— Problem statement —
Exactly the lines from the opening of the records through the line containing "def State.fillDone (s" should be copied, with both included.

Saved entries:

┌──

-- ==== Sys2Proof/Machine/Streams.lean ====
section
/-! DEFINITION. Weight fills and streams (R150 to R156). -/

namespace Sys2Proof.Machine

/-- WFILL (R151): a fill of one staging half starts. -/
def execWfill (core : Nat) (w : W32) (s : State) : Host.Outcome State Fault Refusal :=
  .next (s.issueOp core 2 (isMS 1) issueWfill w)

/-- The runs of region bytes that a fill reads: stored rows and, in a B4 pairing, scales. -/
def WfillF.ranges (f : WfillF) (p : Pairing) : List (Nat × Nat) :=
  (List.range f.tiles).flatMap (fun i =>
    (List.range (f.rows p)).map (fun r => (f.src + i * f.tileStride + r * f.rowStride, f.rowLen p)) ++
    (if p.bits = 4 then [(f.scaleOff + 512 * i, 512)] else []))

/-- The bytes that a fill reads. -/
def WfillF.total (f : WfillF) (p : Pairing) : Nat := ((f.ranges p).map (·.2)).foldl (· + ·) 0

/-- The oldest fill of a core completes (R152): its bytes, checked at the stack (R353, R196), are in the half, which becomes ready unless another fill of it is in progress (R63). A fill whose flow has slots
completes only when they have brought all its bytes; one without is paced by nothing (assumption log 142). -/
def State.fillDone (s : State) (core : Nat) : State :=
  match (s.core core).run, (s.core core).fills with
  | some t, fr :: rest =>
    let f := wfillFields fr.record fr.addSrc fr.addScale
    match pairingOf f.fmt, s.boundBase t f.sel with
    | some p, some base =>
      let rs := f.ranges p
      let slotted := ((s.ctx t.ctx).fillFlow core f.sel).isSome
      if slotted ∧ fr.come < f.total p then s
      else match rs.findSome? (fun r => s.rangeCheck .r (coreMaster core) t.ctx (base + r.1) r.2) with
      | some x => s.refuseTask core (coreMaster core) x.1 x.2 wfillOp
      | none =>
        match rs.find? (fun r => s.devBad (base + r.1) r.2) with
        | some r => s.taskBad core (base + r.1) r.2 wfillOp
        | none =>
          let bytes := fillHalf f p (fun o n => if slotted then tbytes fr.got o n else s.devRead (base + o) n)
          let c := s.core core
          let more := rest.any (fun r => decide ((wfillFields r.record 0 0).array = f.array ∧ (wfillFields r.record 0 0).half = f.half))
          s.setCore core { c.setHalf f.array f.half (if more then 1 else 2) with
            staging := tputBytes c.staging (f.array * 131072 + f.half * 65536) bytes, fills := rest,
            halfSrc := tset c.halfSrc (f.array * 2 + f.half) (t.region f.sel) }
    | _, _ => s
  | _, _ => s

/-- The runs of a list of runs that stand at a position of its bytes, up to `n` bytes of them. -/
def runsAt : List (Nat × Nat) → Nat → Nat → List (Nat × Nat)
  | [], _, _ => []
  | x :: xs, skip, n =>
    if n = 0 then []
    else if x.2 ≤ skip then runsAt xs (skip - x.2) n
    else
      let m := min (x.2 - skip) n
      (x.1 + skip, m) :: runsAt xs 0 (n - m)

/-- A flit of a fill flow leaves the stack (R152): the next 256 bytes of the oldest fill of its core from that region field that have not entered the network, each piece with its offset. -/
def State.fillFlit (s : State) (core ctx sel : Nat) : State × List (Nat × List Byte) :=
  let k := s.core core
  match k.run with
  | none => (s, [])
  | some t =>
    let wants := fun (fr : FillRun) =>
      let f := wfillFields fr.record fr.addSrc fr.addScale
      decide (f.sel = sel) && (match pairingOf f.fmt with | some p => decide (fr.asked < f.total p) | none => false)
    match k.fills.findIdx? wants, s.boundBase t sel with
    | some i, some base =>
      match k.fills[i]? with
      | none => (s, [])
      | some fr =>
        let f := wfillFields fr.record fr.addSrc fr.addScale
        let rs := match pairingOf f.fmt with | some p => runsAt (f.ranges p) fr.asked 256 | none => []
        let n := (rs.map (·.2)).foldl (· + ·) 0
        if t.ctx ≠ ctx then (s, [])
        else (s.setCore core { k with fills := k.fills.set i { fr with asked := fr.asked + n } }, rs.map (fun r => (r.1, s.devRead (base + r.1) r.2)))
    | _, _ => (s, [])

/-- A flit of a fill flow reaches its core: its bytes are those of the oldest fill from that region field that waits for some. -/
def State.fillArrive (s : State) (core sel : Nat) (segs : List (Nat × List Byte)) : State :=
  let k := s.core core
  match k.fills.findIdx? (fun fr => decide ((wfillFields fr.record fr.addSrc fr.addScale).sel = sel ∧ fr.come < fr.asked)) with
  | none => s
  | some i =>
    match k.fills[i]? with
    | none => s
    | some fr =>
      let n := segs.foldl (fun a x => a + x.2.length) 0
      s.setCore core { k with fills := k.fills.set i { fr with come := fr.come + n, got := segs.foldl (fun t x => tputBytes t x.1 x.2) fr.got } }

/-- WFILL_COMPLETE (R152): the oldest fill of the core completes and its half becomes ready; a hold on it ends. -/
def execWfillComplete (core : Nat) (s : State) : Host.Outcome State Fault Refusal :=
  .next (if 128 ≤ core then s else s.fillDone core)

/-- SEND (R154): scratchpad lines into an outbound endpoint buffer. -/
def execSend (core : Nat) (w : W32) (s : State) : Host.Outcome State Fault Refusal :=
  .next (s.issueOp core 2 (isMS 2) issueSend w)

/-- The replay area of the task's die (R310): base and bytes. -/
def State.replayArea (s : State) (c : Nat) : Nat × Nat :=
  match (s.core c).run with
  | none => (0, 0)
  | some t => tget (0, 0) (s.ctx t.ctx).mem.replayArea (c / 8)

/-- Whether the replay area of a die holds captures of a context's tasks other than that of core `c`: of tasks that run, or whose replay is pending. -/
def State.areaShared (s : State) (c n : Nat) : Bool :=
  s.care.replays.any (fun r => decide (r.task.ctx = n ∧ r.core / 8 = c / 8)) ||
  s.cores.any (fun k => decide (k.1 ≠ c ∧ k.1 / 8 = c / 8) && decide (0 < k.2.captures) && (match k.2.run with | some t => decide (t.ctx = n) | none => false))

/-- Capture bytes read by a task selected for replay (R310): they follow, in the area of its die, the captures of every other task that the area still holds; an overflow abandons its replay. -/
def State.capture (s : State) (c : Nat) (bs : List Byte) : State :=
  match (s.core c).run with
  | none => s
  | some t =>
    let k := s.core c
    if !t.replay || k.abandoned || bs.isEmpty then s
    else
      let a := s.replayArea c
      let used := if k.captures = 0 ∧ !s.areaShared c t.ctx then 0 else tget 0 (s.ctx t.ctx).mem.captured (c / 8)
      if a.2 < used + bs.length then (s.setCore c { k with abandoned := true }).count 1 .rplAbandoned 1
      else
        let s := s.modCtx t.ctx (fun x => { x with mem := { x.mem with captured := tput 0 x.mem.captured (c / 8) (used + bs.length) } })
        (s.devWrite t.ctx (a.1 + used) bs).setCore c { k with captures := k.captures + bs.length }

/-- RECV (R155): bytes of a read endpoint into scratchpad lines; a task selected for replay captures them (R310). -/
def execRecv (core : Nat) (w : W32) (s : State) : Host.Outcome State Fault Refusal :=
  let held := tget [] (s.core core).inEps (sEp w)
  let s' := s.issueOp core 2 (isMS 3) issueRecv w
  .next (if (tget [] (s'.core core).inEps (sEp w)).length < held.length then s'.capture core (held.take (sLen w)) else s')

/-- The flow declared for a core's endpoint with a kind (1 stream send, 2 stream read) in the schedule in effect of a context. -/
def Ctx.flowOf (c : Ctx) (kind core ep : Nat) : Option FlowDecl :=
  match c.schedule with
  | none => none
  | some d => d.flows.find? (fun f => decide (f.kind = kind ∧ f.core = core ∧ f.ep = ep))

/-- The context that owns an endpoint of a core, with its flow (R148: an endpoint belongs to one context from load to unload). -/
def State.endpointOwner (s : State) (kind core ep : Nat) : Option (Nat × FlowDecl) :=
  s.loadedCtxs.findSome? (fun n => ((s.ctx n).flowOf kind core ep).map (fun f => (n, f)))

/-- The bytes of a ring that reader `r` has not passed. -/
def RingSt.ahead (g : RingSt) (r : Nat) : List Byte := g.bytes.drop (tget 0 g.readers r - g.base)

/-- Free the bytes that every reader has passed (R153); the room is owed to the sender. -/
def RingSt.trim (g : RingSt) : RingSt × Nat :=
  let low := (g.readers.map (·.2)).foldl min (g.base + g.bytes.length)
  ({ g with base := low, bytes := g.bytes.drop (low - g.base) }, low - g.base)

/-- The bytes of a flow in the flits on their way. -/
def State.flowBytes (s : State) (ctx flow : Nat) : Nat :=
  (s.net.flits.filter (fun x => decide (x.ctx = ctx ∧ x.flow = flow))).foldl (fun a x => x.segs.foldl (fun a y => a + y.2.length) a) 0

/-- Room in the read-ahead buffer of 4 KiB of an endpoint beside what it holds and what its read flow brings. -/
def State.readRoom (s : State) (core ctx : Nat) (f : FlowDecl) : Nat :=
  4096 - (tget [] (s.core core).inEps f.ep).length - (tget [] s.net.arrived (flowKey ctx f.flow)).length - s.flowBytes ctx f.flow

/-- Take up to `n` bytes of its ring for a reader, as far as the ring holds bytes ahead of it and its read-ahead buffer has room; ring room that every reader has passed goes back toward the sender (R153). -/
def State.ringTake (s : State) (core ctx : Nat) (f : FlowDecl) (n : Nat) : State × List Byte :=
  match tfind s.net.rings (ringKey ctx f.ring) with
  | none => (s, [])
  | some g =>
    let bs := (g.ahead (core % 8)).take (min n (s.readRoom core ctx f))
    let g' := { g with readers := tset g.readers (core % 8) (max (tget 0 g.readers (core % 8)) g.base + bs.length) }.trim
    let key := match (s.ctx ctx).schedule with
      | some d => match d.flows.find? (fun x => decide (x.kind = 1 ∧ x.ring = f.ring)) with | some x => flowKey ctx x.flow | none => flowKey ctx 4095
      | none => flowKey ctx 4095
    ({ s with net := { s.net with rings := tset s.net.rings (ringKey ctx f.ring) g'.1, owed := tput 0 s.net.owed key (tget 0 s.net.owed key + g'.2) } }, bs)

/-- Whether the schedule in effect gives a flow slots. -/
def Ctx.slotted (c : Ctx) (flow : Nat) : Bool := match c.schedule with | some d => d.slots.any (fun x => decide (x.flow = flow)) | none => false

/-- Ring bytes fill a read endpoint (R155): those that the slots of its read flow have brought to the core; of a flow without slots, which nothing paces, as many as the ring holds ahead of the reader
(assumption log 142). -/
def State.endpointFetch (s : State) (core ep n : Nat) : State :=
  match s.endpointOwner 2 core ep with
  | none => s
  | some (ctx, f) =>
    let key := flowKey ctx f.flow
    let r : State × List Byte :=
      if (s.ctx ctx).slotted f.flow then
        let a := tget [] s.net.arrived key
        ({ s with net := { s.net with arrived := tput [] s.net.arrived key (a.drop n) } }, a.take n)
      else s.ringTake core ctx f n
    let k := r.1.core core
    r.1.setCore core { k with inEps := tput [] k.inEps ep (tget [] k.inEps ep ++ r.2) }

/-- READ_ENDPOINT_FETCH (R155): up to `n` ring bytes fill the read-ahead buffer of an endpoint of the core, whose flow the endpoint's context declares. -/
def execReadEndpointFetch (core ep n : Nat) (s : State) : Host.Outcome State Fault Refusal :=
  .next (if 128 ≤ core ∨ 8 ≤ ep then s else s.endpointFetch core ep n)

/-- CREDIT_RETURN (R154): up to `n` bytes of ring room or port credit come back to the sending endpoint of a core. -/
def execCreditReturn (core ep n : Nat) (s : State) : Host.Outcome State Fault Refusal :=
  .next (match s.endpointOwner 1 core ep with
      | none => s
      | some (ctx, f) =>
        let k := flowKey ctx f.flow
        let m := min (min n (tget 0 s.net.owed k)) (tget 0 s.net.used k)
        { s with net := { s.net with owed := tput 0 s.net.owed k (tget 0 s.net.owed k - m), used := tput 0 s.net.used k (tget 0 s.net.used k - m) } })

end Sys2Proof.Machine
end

└──

— Answer area —
-- ==== Sys2Proof/Machine/Streams.lean ====
section
/-! DEFINITION. Weight fills and streams (R150 to R156). -/

namespace Sys2Proof.Machine

/-- WFILL (R151): a fill of one staging half starts. -/
def execWfill (core : Nat) (w : W32) (s : State) : Host.Outcome State Fault Refusal :=
  .next (s.issueOp core 2 (isMS 1) issueWfill w)

/-- The runs of region bytes that a fill reads: stored rows and, in a B4 pairing, scales. -/
def WfillF.ranges (f : WfillF) (p : Pairing) : List (Nat × Nat) :=
  (List.range f.tiles).flatMap (fun i =>
    (List.range (f.rows p)).map (fun r => (f.src + i * f.tileStride + r * f.rowStride, f.rowLen p)) ++
    (if p.bits = 4 then [(f.scaleOff + 512 * i, 512)] else []))

/-- The bytes that a fill reads. -/
def WfillF.total (f : WfillF) (p : Pairing) : Nat := ((f.ranges p).map (·.2)).foldl (· + ·) 0

/-- The oldest fill of a core completes (R152): its bytes, checked at the stack (R353, R196), are in the half, which becomes ready unless another fill of it is in progress (R63). A fill whose flow has slots
completes only when they have brought all its bytes; one without is paced by nothing (assumption log 142). -/
def State.fillDone (s : State) (core : Nat) : State :=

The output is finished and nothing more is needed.